Les organisations de travailleurs peuvent participer financièrement à l'établissement d'entreprises coopératives. A Singapour, les syndicats sont les principaux actionnaires des coopératives du NTUC. Le Congrès des syndicats du Ghana (GTUC) a ouvert une caisse alimentée par les contributions des membres pour la création de coopératives et autres entreprises. De même le mouvement des travailleurs danois a créé un fonds de financement des coopératives des travailleurs et la Unity Trust Bank, au Royaume-Uni, est une entreprise commune de la Banque coopérative du Royaume-Uni et des syndicats britanniques.

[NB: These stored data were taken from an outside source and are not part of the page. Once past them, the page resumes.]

/-- Settles O43: SIG_EMIT emits the signature that STREAM_OPEN found, and the copying parse emits the rest of the stream
behind it. -/
theorem streamRoundTrip : Obligations.StreamRoundTrip := by
  unfold Obligations.StreamRoundTrip
  intro s t u p k h hopen het hemit heu hparse hend hep hroom
  obtain ⟨hstatus, hcur, hrest, hsignature⟩ := exec_streamOpen_success h hopen het
  have hkeeps := exec_engineKeeps hopen
  have hptr := exec_streamOpen_outPtr hopen
  have hu : u = t.emit signature :=
    (exec_sigEmit_success hemit heu).trans (congrArg (State.emit · signature) hstatus)
  have hfit : t.outFits (signature.length + t.streamRest) := by
    rw [State.outFits, hptr, hkeeps.cfg]
    exact hrest ▸ hroom
  obtain ⟨bs, hlen, hbs, hsizes, hout, hrun⟩ :=
    copyStream_of_parseStream (exec_keeps_stateInv h hopen) (hstatus ▸ rfl) hparse hend hfit
  have hcount : (signature ++ bs).length = s.argLen.toNat := by rw [List.length_append, hlen]; exact hrest
  have hstream : Holds s.ibuf s.argAddr.toNat (signature ++ bs) :=
    holds_append_iff.mpr ⟨hsignature, by rwa [hcur, hkeeps.ibuf] at hbs⟩
  have hstart := congrArg BitVec.toNat (hout.trans hptr)
  refine ⟨p.emit (signature ++ bs), hu ▸ hrun, hend, hep, ?_, fun j hj => ?_⟩
  · rw [← hcount, ← hstart]
    refine toNat_outPtr_emit (hsizes.trans hkeeps.cfg ▸ h.cfg) ?_
    rwa [State.outFits, hcount, hstart, hsizes, hkeeps.cfg]
  · rw [← hstart]
    exact (emit_holds p _).agree hstream (hcount ▸ hj)

end Sys2Proof.Machine
end

section
/-!
PROOFS. The engine's step on its pending word (R73, R198), and which agent moves (R199, R253).
-/

namespace Sys2Proof.Machine

section
variable {s t : State} {w : Word} {r : List Agent}

/-! ### A completion, by the pending word's outcome -/

theorem complete_of_idle (hp : s.pending = none) : complete s = .next s := by
  simp [complete, hp]

theorem complete_of_next (hp : s.pending = some w) (hrun : runWord w s = .next t) : complete s = .next t := by
  simp [complete, hp, hrun]

theorem complete_of_fault {f : Fault} (hp : s.pending = some w) (hrun : runWord w s = .fault f) :
    complete s = .next (s.faultCommand f) := by
  simp [complete, hp, hrun]

theorem complete_of_refused {e : Refusal} (hp : s.pending = some w) (hrun : runWord w s = .refused e) :
    complete s = .refused e := by
  simp [complete, hp, hrun]

/-! ### The schedule -/

theorem step_of_engineTurn (hf : s.faulted = none) (hturns : s.turns = .engine :: r) :
    step s = complete { s with turns := r } := by
  rw [step_of_engine hf (mover_of_turns hturns), popTurn_of_turns hturns]

theorem mover_of_idle (hturns : s.turns = []) (hp : s.pending = none) : s.mover = .host := by
  simp [State.mover, scheduled_of_idle hp, hturns]

theorem popTurn_of_idle (hturns : s.turns = []) (hp : s.pending = none) : s.popTurn = s := by
  rw [State.popTurn, scheduled_of_idle hp, hturns, List.tail_nil, ← hturns]

/-- With the turns used up and nothing pending the host moves, and no turn is used up. -/
theorem step_of_idle (hf : s.faulted = none) (hturns : s.turns = []) (hp : s.pending = none) : step s = hostMove s := by
  rw [step_of_host hf (mover_of_idle hturns hp), popTurn_of_idle hturns hp]

/-- Once a free delay is taken there are turns left, so no second one is taken. -/
@[simp] theorem State.scheduled_scheduled (s : State) : s.scheduled.scheduled = s.scheduled := by
  cases hp : s.pending with
  | none => exact scheduled_of_idle (s.scheduled_pending.trans hp)
  | some w =>
    obtain ⟨a, r, hturns⟩ := List.exists_cons_of_ne_nil (scheduled_turns_ne_nil hp)
    exact scheduled_of_turns hturns

/-- Taking the free delay is no event of its own: the step is that of the state with the delay's turns added. -/
theorem step_scheduled (s : State) : step s.scheduled = step s := by
  simp only [step, event, State.mover, State.popTurn, State.scheduled_scheduled, State.scheduled_faulted]

end

/-- Settles O4, by the three outcomes of the command's meaning. -/
theorem stepRunsDecodedCommand : Obligations.StepRunsDecodedCommand := by
  unfold Obligations.StepRunsDecodedCommand
  intro s w i hf hmover hp hdecode
  rw [step_of_engine hf hmover]
  have hp : s.popTurn.pending = some w := s.popTurn_pending.trans hp
  have hrun : runWord w s.popTurn = exec i s.popTurn := runWord_of_ok hdecode _
  cases hexec : exec i s.popTurn with
  | next t => exact complete_of_next hp (hrun.trans hexec)
  | fault f => exact complete_of_fault hp (hrun.trans hexec)
  | refused e => exact complete_of_refused hp (hrun.trans hexec)

/-- Settles O5: an illegal word's outcome is the report of IllegalCommand. -/
theorem stepRejectsIllegalWord : Obligations.StepRejectsIllegalWord := by
  unfold Obligations.StepRejectsIllegalWord
  intro s w d hf hmover hp hdecode
  rw [step_of_engine hf hmover]
  exact complete_of_next (s.popTurn_pending.trans hp) (runWord_of_error hdecode _)

/-- Settles O7: a turn at the head is taken as it stands, and with the turns used up `pending` decides. -/
theorem turnsChooseTheAgent : Obligations.TurnsChooseTheAgent := by
  unfold Obligations.TurnsChooseTheAgent
  refine ⟨fun s r hf hturns => ?_, fun s r hf hturns => ?_, fun s r hf hturns hp => ?_, fun s hf hturns hp => ?_,
    fun s hf hturns hp hend => ?_, fun s w hf hturns hp => ?_, State.popTurn_eq⟩
  · exact ⟨mover_of_turns hturns, popTurn_of_turns hturns, step_of_hostTurn hf hturns⟩
  · exact ⟨mover_of_turns hturns, popTurn_of_turns hturns, step_of_engineTurn hf hturns⟩
  · exact (step_of_engineTurn hf hturns).trans (complete_of_idle hp)
  · exact ⟨mover_of_idle hturns hp, popTurn_of_idle hturns hp, step_of_idle hf hturns hp⟩
  · exact (step_of_idle hf hturns hp).trans (hostMove_of_end hend)
  · rw [← step_scheduled s, scheduled_of_pending hturns hp]

end Sys2Proof.Machine
end

section
/-!
PROOFS. The host's transactions one by one: register writes and reads by offset and width (R191 to R193), and byte accesses
to the two buffers (R194 to R196).
-/

namespace Sys2Proof.Machine

section
variable {s t : State} {v w : Word} {width off : Nat}

theorem State.busy_of_idle (h : s.pending = none) : s.busy = false := by
  simp [State.busy, h]

/-! ### Writes of CMD -/

/-- A CMD write (R192) issues its word when BUSY = 0, and otherwise has no next state. -/
theorem perform_cmdWrite_next_iff : perform (.regWrite 32 0x00 w) s = .next t ↔ s.busy = false ∧ t = s.issue w := by
  cases hbusy : s.busy with
  | true => simp [perform_regWrite_busy hbusy]
  | false => simp [perform_cmdWrite hbusy, eq_comm]

/-- While BUSY = 1 only a read and Reset have a next state: each of the writes needs BUSY = 0 (R191, R192, R194). -/
theorem perform_next_of_busy {x : Txn} (hbusy : s.busy = true) (h : perform x s = .next t) :
    (∃ rd, t = s.record rd) ∨ (x = .reset ∧ t = s.resetBlock) := by
  simpa [hbusy] using perform_next_cases h

/-! ### Register accesses by offset and width -/

theorem regOffset_aligned_inside (r : Reg) : regOffset r % 4 = 0 ∧ regOffset r < 0x44 := by
  cases r <;> decide

/-- No register stands at an offset that is not a multiple of 4, or past the map (R21, R54). -/
theorem regAt_eq_none (hbad : off % 4 ≠ 0 ∨ 0x44 ≤ off) : regAt off = none := by
  refine List.find?_eq_none.mpr fun r _ hoff => ?_
  obtain ⟨haligned, hinside⟩ := regOffset_aligned_inside r
  rw [eq_of_beq hoff] at haligned hinside
  omega

theorem perform_regWrite_badAccess (hbusy : s.busy = false) (hbad : width ≠ 32 ∨ off % 4 ≠ 0 ∨ 0x44 ≤ off) (v : Word) :
    perform (.regWrite width off v) s = .fault .badRegisterAccess := by
  by_cases hwidth : width = 32
  · simp [perform, hostRegWrite, hbusy, regAt_eq_none (hbad.resolve_left (· hwidth))]
  · simp [perform, hostRegWrite, hbusy, hwidth]

theorem perform_regRead_badAccess (hbad : width ≠ 32 ∨ off % 4 ≠ 0 ∨ 0x44 ≤ off) :
    perform (.regRead width off) s = .fault .badRegisterAccess := by
  by_cases hwidth : width = 32
  · simp [perform, hostRegRead, regAt_eq_none (hbad.resolve_left (· hwidth))]
  · simp [perform, hostRegRead, hwidth]

/-- The RO registers of R21. -/
def readOnlyRegs : List Reg :=
  [.status, .tag, .tagFlags, .chType, .chFlags, .chPoff, .chLen, .chCrc, .crcOut, .stCur, .stEnd, .stCount]

theorem perform_wr_readOnly (hbusy : s.busy = false) {r : Reg} (hr : r ∈ readOnlyRegs) (v : Word) :
    perform (.regWrite 32 (regOffset r) v) s = .fault .writeToReadOnly := by
  revert hr
  cases r <;> simp [readOnlyRegs, perform, hostRegWrite, hbusy, regAt_regOffset]

/-- A plain RW register takes any value while BUSY = 0 (R191). -/
theorem perform_wr_operand (hbusy : s.busy = false) (v : Word) :
    perform (.regWrite 32 (regOffset .argAddr) v) s = .next { s with argAddr := v }
      ∧ perform (.regWrite 32 (regOffset .argLen) v) s = .next { s with argLen := v }
      ∧ perform (.regWrite 32 (regOffset .tagIn) v) s = .next { s with tagIn := v }
      ∧ perform (.regWrite 32 (regOffset .outPtr) v) s = .next { s with outPtr := v } := by
  simp [perform, hostRegWrite, hbusy, regAt_regOffset]

/-- Issuing a command changes what CMD and STATUS read as, and no other register (R61). -/
theorem regValue_issue {r : Reg} (hcmd : r ≠ .cmd) (hstatus : r ≠ .status) (s : State) (w : Word) :
    (s.issue w).regValue r = s.regValue r := by
  cases r
  case cmd => exact absurd rfl hcmd
  case status => exact absurd rfl hstatus
  all_goals rfl

/-! ### Accesses to the buffers -/

theorem bufRead_outside {size a : Nat} {m : Memory} (ha : size ≤ a) : bufRead size m a = .error .bufferAddress := by
  simp [bufRead, ha]

theorem perform_ibufRead_of_ok {a : Nat} {b : Byte} (h : bufRead s.cfg.ibufSize s.ibuf a = .ok b) :
    perform (.ibufRead a) s = .next (s.record (.byte b)) := by
  simp [perform, hostIbufRead, h]

theorem perform_ibufRead_of_error {a : Nat} {f : Fault} (h : bufRead s.cfg.ibufSize s.ibuf a = .error f) :
    perform (.ibufRead a) s = .fault f := by
  simp [perform, hostIbufRead, h]

theorem perform_obufRead_of_ok {a : Nat} {b : Byte} (h : bufRead s.cfg.obufSize s.obuf a = .ok b) :
    perform (.obufRead a) s = .next (s.record (.byte b)) := by
  simp [perform, hostObufRead, h]

theorem perform_obufRead_of_error {a : Nat} {f : Fault} (h : bufRead s.cfg.obufSize s.obuf a = .error f) :
    perform (.obufRead a) s = .fault f := by
  simp [perform, hostObufRead, h]

theorem perform_ibufWrite_outside (hbusy : s.busy = false) {a : Nat} (ha : s.cfg.ibufSize ≤ a) (b : Byte) :
    perform (.ibufWrite a b) s = .fault .bufferAddress := by
  simp [perform, hostIbufWrite, hbusy, ha]

/-- A register write leaves IBUF as it was, whichever register it writes. -/
theorem perform_regWrite_ibuf (h : perform (.regWrite width off v) s = .next t) : t.ibuf = s.ibuf := by
  simp only [perform, hostRegWrite] at h
  split at h
  · cases h
  split at h
  · cases h
  split at h <;> cases h <;> rfl

/-- IBUF is written by IbufWrite and Reset alone (R194, R197). -/
theorem perform_ibuf {x : Txn} (h : perform x s = .next t) (hwrite : ∀ a b, x ≠ .ibufWrite a b) (hreset : x ≠ .reset) :
    t.ibuf = s.ibuf := by
  have of_record : (∃ rd, t = s.record rd) → t.ibuf = s.ibuf := by rintro ⟨rd, rfl⟩; rfl
  cases x with
  | regWrite width off v => exact perform_regWrite_ibuf h
  | regRead width off => exact of_record (perform_read_next h (.inl ⟨width, off, rfl⟩))
  | ibufWrite a b => exact absurd rfl (hwrite a b)
  | ibufRead a => exact of_record (perform_read_next h (.inr (.inl ⟨a, rfl⟩)))
  | obufRead a => exact of_record (perform_read_next h (.inr (.inr ⟨a, rfl⟩)))
  | reset => exact absurd rfl hreset

end

/-- Settles O11: only the BUSY check stands before the issue, and while BUSY = 1 only reads and Reset have a next state. -/
theorem cmdWriteIssues : Obligations.CmdWriteIssues := by
  unfold Obligations.CmdWriteIssues
  refine ⟨fun s w hp => ⟨perform_cmdWrite (State.busy_of_idle hp) w, fun t hperform => ?_⟩, fun s v w hp => ?_,
    fun s t x w hp hx hperform => ?_⟩
  · obtain ⟨-, rfl⟩ := perform_cmdWrite_next_iff.mp hperform
    exact ⟨rfl, rfl⟩
  · exact perform_regWrite_busy (State.busy_of_pending hp) _ _ _
  · obtain ⟨rd, rfl⟩ | ⟨hreset, -⟩ := perform_next_of_busy (State.busy_of_pending hp) hperform
    · exact hp
    · exact absurd hreset hx

/-- Settles O14: the width is looked at before the register. -/
theorem wrongWidthWriteToReadOnly : Obligations.WrongWidthWriteToReadOnly := by
  unfold Obligations.WrongWidthWriteToReadOnly
  intro s v width off hp _ hwidth
  exact perform_regWrite_badAccess (State.busy_of_idle hp) (.inl hwidth) v

/-- Settles O12: a plain RW register, BUSY = 1, an RO register, no register, and a wrong width at an RO register. -/
theorem registerWrites : Obligations.RegisterWrites := by
  unfold Obligations.RegisterWrites
  refine ⟨fun s v hp => ?_, fun s v w off hp _ => ?_, fun s v off hp hoff => ?_, fun s v width off hp _ hbad => ?_,
    fun s v width off hp hoff hwidth => ?_⟩
  · exact perform_wr_operand (State.busy_of_idle hp) v
  · exact perform_regWrite_busy (State.busy_of_pending hp) _ _ _
  · have hoff : off ∈ readOnlyRegs.map regOffset := hoff
    obtain ⟨r, hr, rfl⟩ := List.mem_map.mp hoff
    exact perform_wr_readOnly (State.busy_of_idle hp) hr v
  · exact perform_regWrite_badAccess (State.busy_of_idle hp) hbad v
  · rw [wrongWidthWriteToReadOnly s v width off hp hoff hwidth]
    exact List.mem_cons_of_mem _ List.mem_cons_self

/-- Settles O15: the rows of the map are the registers' offsets and values, and issuing a command writes CMD and STATUS. -/
theorem registerReads : Obligations.RegisterReads := by
  unfold Obligations.RegisterReads
  refine ⟨fun s off v hrow => ?_, fun s width off => perform_regRead_badAccess,
    fun s t w r _ hperform hcmd hstatus => ?_⟩
  · have hrow : (off, v) ∈ allRegs.map fun r => (regOffset r, s.regValue r) := hrow
    obtain ⟨r, -, hr⟩ := List.mem_map.mp hrow
    cases hr
    exact perform_rd s r
  · obtain ⟨-, rfl⟩ := perform_cmdWrite_next_iff.mp hperform
    exact regValue_issue hcmd hstatus s w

Les organisations de travailleurs peuvent informer, aider, éduquer et former les membres qui souhaitent créer des coopératives. Elles peuvent négocier avec les employeurs pour obtenir le prélèvement automatique des cotisations syndicales destinées à financer les coopératives d'épargne et de crédit; et aussi aider les travailleurs du secteur informel à créer et développer leurs propres coopératives dans le but d'améliorer leurs conditions de travail et d'accroître leurs revenus.

Les organisations de travailleurs peuvent participer, aux côtés des organisations d'employeurs et autres groupes d'intérêts, aux comités d'entreprise, aux équipes de travail et autres dispositifs en place aux niveaux central et local pour débattre des questions qui ont une incidence sur le secteur coopératif.

Les mouvements coopératifs et les organisations syndicales pourraient mettre au point des stratégies communes visant à augmenter les revenus des travailleurs du secteur informel et à leur assurer la sécurité de l'emploi et une protection sociale. Il pourrait s'agir d'organisations coopératives destinées aux travailleurs à domicile, aux marchands ambulants et aux travailleurs occasionnels. Pour l'aspect organisationnel, les coopératives et les syndicats pourraient s'engager à fournir une formation commune à leurs responsables élus, à mettre au point des programmes et du matériel didactique à l'intention des membres et à créer des services financiers communs pour l'épargne, les prêts, l'assurance et les pensions.

5.3 Mouvement coopératif

La création de conditions propices au développement coopératif ne devrait par être un phénomène purement interne. Le mouvement coopératif, fort de ses organisations qui, à divers niveaux, sont directement impliquées dans les activités économiques, peut, dans son propre intérêt, influencer lui-même l'environnement dans lequel il opère. En fin de compte, le succès des stratégies ou programmes de promotion des coopératives dépend de l'engagement, des efforts et des compétences des membres, des cadres, du personnel et des dirigeants, qui sont directement associés au travail et aux activités de la coopérative.

Autrefois, l'objectif premier des coopératives et de leurs membres était avant tout que leurs entreprises prospèrent et soient capables de promouvoir les intérêts de leurs membres. Une fois cet objectif atteint, les mouvements coopératifs ont souvent influencé les politiques et programmes gouvernementaux. Au Japon, par exemple, le mouvement coopératif agricole a réussi à écarter les risques liés à la libéralisation des importations agricoles et, en Inde, les coopératives sucrières ont participé activement à l'élaboration d'une politique nationale pour l'industrie sucrière.

Le nouveau mode de formulation de la politique coopérative de type participatif, lancé par le BIT dans le cadre de son programme COOPREFORM (réforme structurelle pour l'amélioration des politiques et législations de développement coopératif), a beaucoup contribué à associer le mouvement coopératif à l'établissement des politiques et de la législation. Cela montre que, pour accélérer le développement coopératif, les coopératives elles-mêmes doivent s'impliquer activement dans le processus avant de rechercher une aide externe. Elles doivent être conscientes que les partenaires extérieurs (gouvernement, syndicats, etc.) avec lequel elles vont négocier n'apprécieront pas forcément les projets qui tendent à promouvoir les coopératives au rang de véritables puissances économiques (et, partant, politiques) susceptibles d'échapper au contrôle de l'Etat.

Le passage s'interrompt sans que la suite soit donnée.